= Red Book of Azerbaijan =

Inventory of the Azerbaijani conservation status of biological species

The Red Book of Azerbaijan (Azərbaycan Qırmızı Kitabı) is an official state document on the status of rare and endangered species of wild animals and plants in Azerbaijan. It contains information about the state, distribution and protection measures of animal and plant species within the Republic, including the Azerbaijani section of the Caspian Sea.

== Description ==
According to the legislation, the Red Book is planned to be published every 10 years. The first edition, published in 1989, listed 108 animal and 140 plant species.

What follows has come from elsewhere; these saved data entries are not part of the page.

theorem joinSub_lt (w : Nat) (xs : List Nat) : joinSub w xs < 2 ^ (w * xs.length) := by
  induction xs with
  | nil => simp [joinSub]
  | cons x xs ih =>
    have hx : x % 2 ^ w < 2 ^ w := Nat.mod_lt _ (Nat.two_pow_pos w)
    have hm : 2 ^ w * (joinSub w xs + 1) ≤ 2 ^ w * 2 ^ (w * xs.length) := Nat.mul_le_mul_left _ ih
    rw [joinSub, List.length_cons, Nat.mul_succ, Nat.add_comm (w * xs.length), pow_add]
    rw [Nat.mul_succ] at hm
    omega

/-- A sub-element of sub-elements joined. -/
theorem joinSub_at (w : Nat) (xs : List Nat) (i : Nat) : joinSub w xs / 2 ^ (w * i) % 2 ^ w = xs.getD i 0 % 2 ^ w := by
  induction xs generalizing i with
  | nil => simp [joinSub]
  | cons x xs ih =>
    have hx : x % 2 ^ w < 2 ^ w := Nat.mod_lt _ (Nat.two_pow_pos w)
    cases i with
    | zero => simp [joinSub]
    | succ i =>
      rw [joinSub, Nat.mul_succ, Nat.add_comm (w * i), pow_add, ← Nat.div_div_eq_div_mul, Nat.add_mul_div_left _ _ (Nat.two_pow_pos w),
        Nat.div_eq_of_lt hx, Nat.zero_add, ih, List.getD_cons_succ]

theorem getD_map_range {α : Type} {n i : Nat} (h : i < n) (g : Nat → α) (d : α) : ((List.range n).map g).getD i d = g i := by
  rw [List.getD_eq_getElem?_getD, List.getElem?_map, List.getElem?_range h]
  rfl

/-- The nibbles of word `w` of the index words. -/
def indexNibbles (pred : W64) (vx : Tile) (w : Nat) : List Nat :=
  (List.range 16).map fun j => if pred.getLsbD (16 * w + j) then (vx.getD (16 * w + j) 0).toNat % 16 else 0

theorem showIndex_word (pred : W64) (vx : Tile) {w : Nat} (h : w < 4) :
    ((showIndex pred vx).getD w 0).toNat = joinSub 4 (indexNibbles pred vx w) := by
  have hlt := joinSub_lt 4 (indexNibbles pred vx w)
  rw [indexNibbles, List.length_map, List.length_range] at hlt
  rw [showIndex, getD_map_range h, BitVec.toNat_ofNat]
  exact Nat.mod_eq_of_lt hlt

/-- Lane `i`'s nibble of the index words. -/
theorem showIndex_nibble (pred : W64) (vx : Tile) {i : Nat} (hi : i < 64) :
    ((showIndex pred vx).getD (i / 16) 0).toNat / 2 ^ (4 * (i % 16)) % 16 =
      if pred.getLsbD i = true then (vx.getD i 0).toNat % 16 else 0 := by
  have hat := joinSub_at 4 (indexNibbles pred vx (i / 16)) (i % 16)
  rw [indexNibbles, getD_map_range (Nat.mod_lt i (by omega)), Nat.div_add_mod i 16] at hat
  rw [showIndex_word pred vx (by omega)]
  refine hat.trans ?_
  split
  · exact Nat.mod_mod _ 16
  · rfl

/-! ### Sending a show (R223) -/

/-- The show `sh` as the lane's instruction leaves it outstanding. -/
def showOutst (u : State) (l : Lane) (f : LaneW) (sh : Show) : Outst :=
  { tok := tokenOf f, elems := [], dest := [], space := 0, scope := 0, hint := 0, show_ := some sh, pc := l.run.pc, k := l.run.rot,
    ins := l.run.idx, seq := l.run.deal.seq.toNat, at_ := u.clock, helper := l.helper, fault := false, done := false, bad := none }

/-- The lane's group once it has sent the show. -/
def Lane.sent (u : State) (l : Lane) (f : LaneW) (sh : Show) : Group :=
  l.withRun (fun r => { r with shows := r.shows + 1 }) { l.gr with outst := l.gr.outst ++ [showOutst u l f sh] }

/-- The state once it has sent the show. -/
def sendShow (u : State) (l : Lane) (f : LaneW) (sh : Show) : State :=
  advance (updRun (u.updGroup l.ref fun x => { x with outst := x.outst ++ [showOutst u l f sh] }) l fun r => { r with shows := r.shows + 1 }) l 2 1

theorem sendShow_issued {u : State} {l : Lane} (hg : u.group? l.ref = some l.gr) (f : LaneW) (sh : Show) :
    Issued u (sendShow u l f sh) l 2 1 (l.sent u f sh) := by
  have h := group?_updGroup_self (group?_updGroup_self hg fun x => { x with outst := x.outst ++ [showOutst u l f sh] })
    (l.withRun fun r => { r with shows := r.shows + 1 })
  exact advance_issued h (otherGroups_trans (otherGroups_updGroup u l.ref _) (otherGroups_updGroup _ l.ref _)) rfl 2 1

/-- A show waits while its token or its queue is full. -/
def showWaits (l : Lane) (f : LaneW) : Bool := tokenFull l f || (if l.helper then 4 else 32) ≤ showsTaken l

theorem showWaits_iff (l : Lane) (f : LaneW) : showWaits l f = true ↔
    (f.tokEn = 1 ∧ 63 ≤ tokenCount l.gr f.tok.toNat) ∨ (if l.helper then 4 else 32) ≤ showsTaken l := by
  simp only [showWaits, tokenFull, Bool.or_eq_true, Bool.and_eq_true, decide_eq_true_eq]

theorem showOp_eq {s u : State} {f : LaneW} {l : Lane} (h : Issues s u f l) (ts : List Nat) (mk : State → Lane → Show) :
    showOp s f ts mk = .next (withTiles u l ts (if showWaits l f then u else sendShow u l f (mk u l))) := by
  rw [showOp, h.onLane_eq]
  rfl

/-- An instruction that sends a show: it waits, or the show is outstanding behind it. -/
theorem showOp_gives {s u : State} {f : LaneW} {l : Lane} (h : Issues s u f l) {i : Instr} {ts : List Nat} {mk : State → Lane → Show}
    (hi : exec i s = showOp s f ts mk) :
    (badTile l ts = none → showWaits l f = true → exec i s = .next u) ∧
      LaneGives s u l i ts fun t => ¬showWaits l f = true → Issued u t l 2 1 (l.sent u f (mk u l)) := by
  rw [showOp_eq h] at hi
  refine ⟨fun hb hw => by rw [hi, withTiles_ok hb, if_pos hw], withTiles_gives hi fun _ hw => ?_⟩
  rw [if_neg hw]
  exact sendShow_issued h.laneAt.group f (mk u l)

end Sys2Proof.Machine
end

section
/-! Shows that enter their queue (R154, R223), a group's BARW that wakes (R245), and the statement about both. -/

namespace Sys2Proof.Machine

/-! ### SHOW_ENQUEUE -/

/-- What stands before a show: a show for the same queue, or an access that has not performed. -/
def showBehind (gr : Group) (n : Nat) (o : Outst) : Prop :=
  ∃ j < n, ∃ p, gr.outst[j]? = some p ∧ if p.show_.isSome = true then p.helper = o.helper else p.done = false

theorem showReady_iff {gr : Group} {n : Nat} {o : Outst} (hn : gr.outst[n]? = some o) (hs : o.show_.isSome = true) :
    showReady gr n = true ↔ ¬showBehind gr n o := by
  have hmem (x : Outst) : x ∈ gr.outst.take n ↔ ∃ j < n, gr.outst[j]? = some x := by
    simp only [List.mem_iff_getElem?, List.getElem?_take]
    exact ⟨fun ⟨j, h⟩ => by split at h; exacts [⟨j, ‹_›, h⟩, by cases h], fun ⟨j, hj, h⟩ => ⟨j, by rw [if_pos hj, h]⟩⟩
  simp only [showReady, hn, hs, Bool.true_and, Bool.not_eq_true', List.any_eq_false, hmem, showBehind]
  constructor
  · rintro h ⟨j, hj, p, hp, hb⟩
    refine h p ⟨j, hj, hp⟩ ?_
    split at hb <;> simp [*]
  · rintro h p ⟨j, hj, hp⟩ hb
    refine h ⟨j, hj, p, hp, ?_⟩
    split at hb <;> simp_all

theorem zipIdx_map_set {α : Type} (xs : List α) (n : Nat) {x : α} (hx : xs[n]? = some x) (f : α → α) :
    (xs.zipIdx.map fun p => if p.2 = n then f p.1 else p.1) = xs.set n (f x) := by
  refine List.ext_getElem? fun i => ?_
  rw [List.getElem?_map, List.getElem?_zipIdx, List.getElem?_set]
  obtain ⟨hn, rfl⟩ := List.getElem?_eq_some_iff.1 hx
  by_cases h : n = i
  · subst h; simp [hn]
  · cases h' : xs[i]? <;> simp [h, Ne.symm h]

/-- An outstanding operation, changed. -/
theorem updOutst_group? {s : State} {g : GroupRef} {gr : Group} {n : Nat} {o : Outst} (hg : s.group? g = some gr) (hn : gr.outst[n]? = some o)
    (f : Outst → Outst) : (updOutst s g n f).group? g = some { gr with outst := gr.outst.set n (f o) } := by
  rw [updOutst, group?_updGroup_self hg, zipIdx_map_set _ _ hn]

/-- The group once the show has entered its queue. -/
def Group.tookShow (gr : Group) (n : Nat) (o : Outst) (sh : Show) : Group :=
  if o.helper then { gr with hshows := gr.hshows ++ [sh], outst := gr.outst.eraseIdx n }
  else { gr with shows := gr.shows ++ [sh], outst := gr.outst.eraseIdx n }

/-- A release, then a change of one group. -/
theorem releaseAt_updGroup {s : State} {g : GroupRef} {gr : Group} (hg : s.group? g = some gr) (h scope : Nat) (F : Group → Group) :
    ∃ t, (releaseAt s h scope).updGroup g F = t ∧ otherGroups s t g ∧ MemOnly s { t with groups := s.groups } ∧ NoStore s t ∧
      t.group? g = some (F gr) ∧ (h < 256 → releasedAt t h scope) := by
  have hk := releaseAt_keeps s h scope
  have hs := releaseAt_noStore s h scope
  have hr := releaseAt_released s h scope
  generalize releaseAt s h scope = w at hk hs hr ⊢
  exact ⟨_, rfl, otherGroups_trans (hk.otherGroups g) (otherGroups_updGroup w g F), (hk.withGroups s.groups).memOnly,
    hs.trans (noStore_of_groups (s := w) rfl), group?_updGroup_self (by rw [hk.group?, hg]) F, hr⟩

section
variable {s : State} {g : GroupRef} {gr : Group} {n : Nat} {o : Outst} {sh : Show} (hg : s.group? g = some gr) (hn : gr.outst[n]? = some o)
  (hs : o.show_ = some sh)
include hg hn hs

theorem execShowEnqueue_behind (h : showBehind gr n o) : exec (.showEnqueue g n) s = .next s := by
  have hr : ¬showReady gr n = true := fun hr => (showReady_iff hn (by rw [hs]; rfl)).1 hr h
  show execShowEnqueue g n s = _
  simp only [execShowEnqueue, hg, hn, hs, hr, Bool.not_false, if_true]

/-- A show that may enter. -/
theorem execShowEnqueue_ready (h : ¬showBehind gr n o) : exec (.showEnqueue g n) s = .next
    (if o.helper = false ∧ gr.frozen = true then updOutst s g n fun o => { o with done := true }
     else if (if o.helper then 4 ≤ gr.hshows.length else 32 ≤ gr.shows.length) then s
     else (releaseAt s g.hand 0).updGroup g fun x => x.tookShow n o sh) := by
  have hr : showReady gr n = true := (showReady_iff hn (by rw [hs]; rfl)).2 h
  show execShowEnqueue g n s = _
  simp only [execShowEnqueue, hg, hn, hs, hr, Bool.not_true, Bool.false_eq_true, if_false, Group.tookShow, ← Nat.not_lt]
  cases o.helper
  · cases gr.frozen
    · simp only [Bool.false_eq_true, if_false, and_false, ite_not]
      split <;> rfl
    · simp only [Bool.false_eq_true, if_false, if_true, and_true]
  · simp only [Bool.true_eq_false, if_true, if_false, false_and, ite_not]
    split <;> rfl

end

Species are placed in one of 2 categories: endangered or rare. Endangered species are those that have sustained a substantial decrease in population and range and have reached a crisis level. Species with populations that are trending downward and are found in localized areas are considered rare. Animals and plants that are little studied, the necessary information about whose number and resources in nature is lacking, or there are particular difficulties in the organization of their protection are also considered rare species.

== Second edition ==
Although the legislation states a new edition should be published every ten years, the second edition of the book was delayed by 24 years. It was finally published in 2013. Under the leadership of academic Jalal Aliyev, the second edition reflects the study of rare and endangered species of plants, fungi, and fauna distributed within Azerbaijan. This edition published information on 300 higher and primitive plants, as well as fungi and 223 fauna species, their distribution, number and population trends.

The second edition of the Red Book provides information about the species of flora and fauna of the Republic that need protection. Of the 300 species included in the list, 266 belong to higher plants, 20 belong to primitive plants (6 algae, 13 sedges and 1 moss) and 14 to fungi. Among higher plants, there are six species of pteridophytes, four species of gymnosperms, and 256 species of angiosperms.